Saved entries
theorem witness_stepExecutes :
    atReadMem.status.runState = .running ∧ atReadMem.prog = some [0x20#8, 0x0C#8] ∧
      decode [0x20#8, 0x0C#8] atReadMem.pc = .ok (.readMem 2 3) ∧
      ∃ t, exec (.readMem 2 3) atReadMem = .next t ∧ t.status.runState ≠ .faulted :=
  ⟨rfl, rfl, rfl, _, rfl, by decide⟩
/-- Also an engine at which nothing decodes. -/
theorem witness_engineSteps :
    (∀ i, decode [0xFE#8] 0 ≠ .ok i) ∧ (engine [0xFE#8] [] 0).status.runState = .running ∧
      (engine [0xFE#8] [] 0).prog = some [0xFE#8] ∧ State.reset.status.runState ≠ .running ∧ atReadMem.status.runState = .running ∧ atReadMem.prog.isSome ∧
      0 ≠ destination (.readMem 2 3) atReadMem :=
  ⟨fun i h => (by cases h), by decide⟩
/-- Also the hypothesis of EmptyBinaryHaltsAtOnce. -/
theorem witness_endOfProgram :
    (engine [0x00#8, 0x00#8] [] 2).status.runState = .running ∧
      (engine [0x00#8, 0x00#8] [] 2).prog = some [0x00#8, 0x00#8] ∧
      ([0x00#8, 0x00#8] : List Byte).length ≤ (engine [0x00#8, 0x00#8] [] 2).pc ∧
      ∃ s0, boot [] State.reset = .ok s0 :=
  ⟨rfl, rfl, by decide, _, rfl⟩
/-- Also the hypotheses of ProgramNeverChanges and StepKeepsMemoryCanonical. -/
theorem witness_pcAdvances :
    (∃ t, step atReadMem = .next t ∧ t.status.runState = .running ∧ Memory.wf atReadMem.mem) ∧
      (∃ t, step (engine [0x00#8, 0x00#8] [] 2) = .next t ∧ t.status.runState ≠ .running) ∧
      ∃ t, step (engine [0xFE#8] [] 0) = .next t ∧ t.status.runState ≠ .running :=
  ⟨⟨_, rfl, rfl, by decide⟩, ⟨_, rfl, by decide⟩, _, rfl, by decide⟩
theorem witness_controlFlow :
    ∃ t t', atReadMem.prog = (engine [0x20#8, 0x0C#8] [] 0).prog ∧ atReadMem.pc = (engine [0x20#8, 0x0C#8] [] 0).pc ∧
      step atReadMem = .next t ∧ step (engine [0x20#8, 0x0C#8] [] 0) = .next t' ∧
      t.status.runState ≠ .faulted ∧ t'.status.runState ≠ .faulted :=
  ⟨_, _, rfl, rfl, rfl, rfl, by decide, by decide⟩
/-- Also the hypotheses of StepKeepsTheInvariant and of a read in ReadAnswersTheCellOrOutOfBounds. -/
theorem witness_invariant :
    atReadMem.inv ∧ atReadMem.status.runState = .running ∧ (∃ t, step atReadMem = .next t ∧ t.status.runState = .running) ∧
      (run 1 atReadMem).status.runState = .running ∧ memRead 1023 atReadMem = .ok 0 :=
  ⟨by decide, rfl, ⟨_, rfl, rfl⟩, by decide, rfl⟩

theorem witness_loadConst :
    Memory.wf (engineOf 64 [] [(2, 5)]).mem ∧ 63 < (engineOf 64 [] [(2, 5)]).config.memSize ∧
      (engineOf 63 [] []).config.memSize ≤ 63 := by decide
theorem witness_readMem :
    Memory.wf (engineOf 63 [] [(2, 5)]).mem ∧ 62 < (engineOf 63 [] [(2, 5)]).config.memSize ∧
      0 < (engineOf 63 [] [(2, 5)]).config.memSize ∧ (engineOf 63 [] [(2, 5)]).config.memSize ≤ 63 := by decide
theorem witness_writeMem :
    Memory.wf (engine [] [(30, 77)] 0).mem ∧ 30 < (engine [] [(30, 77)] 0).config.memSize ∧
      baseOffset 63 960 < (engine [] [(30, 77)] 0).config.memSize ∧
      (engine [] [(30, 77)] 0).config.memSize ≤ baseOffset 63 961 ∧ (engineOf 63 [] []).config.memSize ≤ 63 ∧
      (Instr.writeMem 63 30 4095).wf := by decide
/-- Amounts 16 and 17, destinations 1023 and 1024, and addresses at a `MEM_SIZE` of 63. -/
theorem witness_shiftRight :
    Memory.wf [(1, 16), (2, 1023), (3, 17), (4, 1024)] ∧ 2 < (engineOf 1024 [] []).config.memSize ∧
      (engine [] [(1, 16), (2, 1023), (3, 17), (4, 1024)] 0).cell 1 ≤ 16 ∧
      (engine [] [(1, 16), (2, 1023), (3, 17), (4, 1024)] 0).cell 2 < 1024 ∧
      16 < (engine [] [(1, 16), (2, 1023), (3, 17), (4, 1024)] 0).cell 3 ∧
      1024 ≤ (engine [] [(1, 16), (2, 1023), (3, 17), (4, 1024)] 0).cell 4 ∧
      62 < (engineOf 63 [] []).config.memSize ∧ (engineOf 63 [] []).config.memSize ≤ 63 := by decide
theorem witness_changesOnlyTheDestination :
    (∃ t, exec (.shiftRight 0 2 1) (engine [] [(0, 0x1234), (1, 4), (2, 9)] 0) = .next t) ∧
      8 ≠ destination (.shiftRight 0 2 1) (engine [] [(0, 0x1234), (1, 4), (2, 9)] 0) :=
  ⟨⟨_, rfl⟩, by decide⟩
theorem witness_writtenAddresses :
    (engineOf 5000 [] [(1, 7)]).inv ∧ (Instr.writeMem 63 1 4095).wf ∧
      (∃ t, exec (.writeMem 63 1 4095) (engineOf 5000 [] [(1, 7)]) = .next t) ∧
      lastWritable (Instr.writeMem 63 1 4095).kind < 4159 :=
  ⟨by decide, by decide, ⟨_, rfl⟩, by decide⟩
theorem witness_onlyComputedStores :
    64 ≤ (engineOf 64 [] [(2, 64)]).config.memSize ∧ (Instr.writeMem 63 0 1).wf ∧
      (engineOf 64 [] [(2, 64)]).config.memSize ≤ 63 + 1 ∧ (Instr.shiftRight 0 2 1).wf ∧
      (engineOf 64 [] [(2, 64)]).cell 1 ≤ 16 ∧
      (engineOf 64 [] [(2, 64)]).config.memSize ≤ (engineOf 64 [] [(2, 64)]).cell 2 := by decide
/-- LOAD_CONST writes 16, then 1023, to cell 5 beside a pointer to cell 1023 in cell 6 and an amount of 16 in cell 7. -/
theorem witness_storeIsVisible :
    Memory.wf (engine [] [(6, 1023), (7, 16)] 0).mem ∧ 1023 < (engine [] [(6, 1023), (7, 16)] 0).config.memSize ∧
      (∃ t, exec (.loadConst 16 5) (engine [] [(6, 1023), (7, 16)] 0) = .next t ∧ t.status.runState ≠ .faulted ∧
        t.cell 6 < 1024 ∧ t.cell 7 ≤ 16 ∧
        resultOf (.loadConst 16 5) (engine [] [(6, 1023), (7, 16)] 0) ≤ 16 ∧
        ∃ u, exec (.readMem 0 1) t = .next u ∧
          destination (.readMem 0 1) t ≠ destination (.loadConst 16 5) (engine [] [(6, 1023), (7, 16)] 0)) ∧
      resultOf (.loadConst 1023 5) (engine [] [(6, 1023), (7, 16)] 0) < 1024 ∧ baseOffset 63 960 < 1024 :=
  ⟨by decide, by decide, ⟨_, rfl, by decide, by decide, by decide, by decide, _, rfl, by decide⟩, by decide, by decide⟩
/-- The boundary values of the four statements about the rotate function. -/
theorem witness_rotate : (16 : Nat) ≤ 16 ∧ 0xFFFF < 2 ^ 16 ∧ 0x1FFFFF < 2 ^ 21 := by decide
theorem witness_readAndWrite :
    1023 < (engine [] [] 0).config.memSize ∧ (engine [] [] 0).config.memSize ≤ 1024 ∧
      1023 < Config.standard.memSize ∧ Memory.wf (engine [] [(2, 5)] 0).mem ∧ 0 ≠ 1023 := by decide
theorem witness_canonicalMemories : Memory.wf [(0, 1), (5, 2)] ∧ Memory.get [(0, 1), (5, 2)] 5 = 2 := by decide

...

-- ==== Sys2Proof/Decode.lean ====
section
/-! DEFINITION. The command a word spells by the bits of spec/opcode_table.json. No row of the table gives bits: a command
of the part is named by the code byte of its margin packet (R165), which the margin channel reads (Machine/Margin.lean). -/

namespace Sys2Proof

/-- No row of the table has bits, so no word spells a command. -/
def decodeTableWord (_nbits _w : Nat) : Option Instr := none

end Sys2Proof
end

Task prompt
The lines above, starting at the one with "64 ≤ (engineOf" and ending at the one with "(engineOf 64 [] [(2, 64)]).config.memSize ≤ (engineOf", are the only ones to return, exactly as written.

Response box
    64 ≤ (engineOf 64 [] [(2, 64)]).config.memSize ∧ (Instr.writeMem 63 0 1).wf ∧
      (engineOf 64 [] [(2, 64)]).config.memSize ≤ 63 + 1 ∧ (Instr.shiftRight 0 2 1).wf ∧
      (engineOf 64 [] [(2, 64)]).cell 1 ≤ 16 ∧
      (engineOf 64 [] [(2, 64)]).config.memSize ≤ (engineOf 64 [] [(2, 64)]).cell 2 := by decide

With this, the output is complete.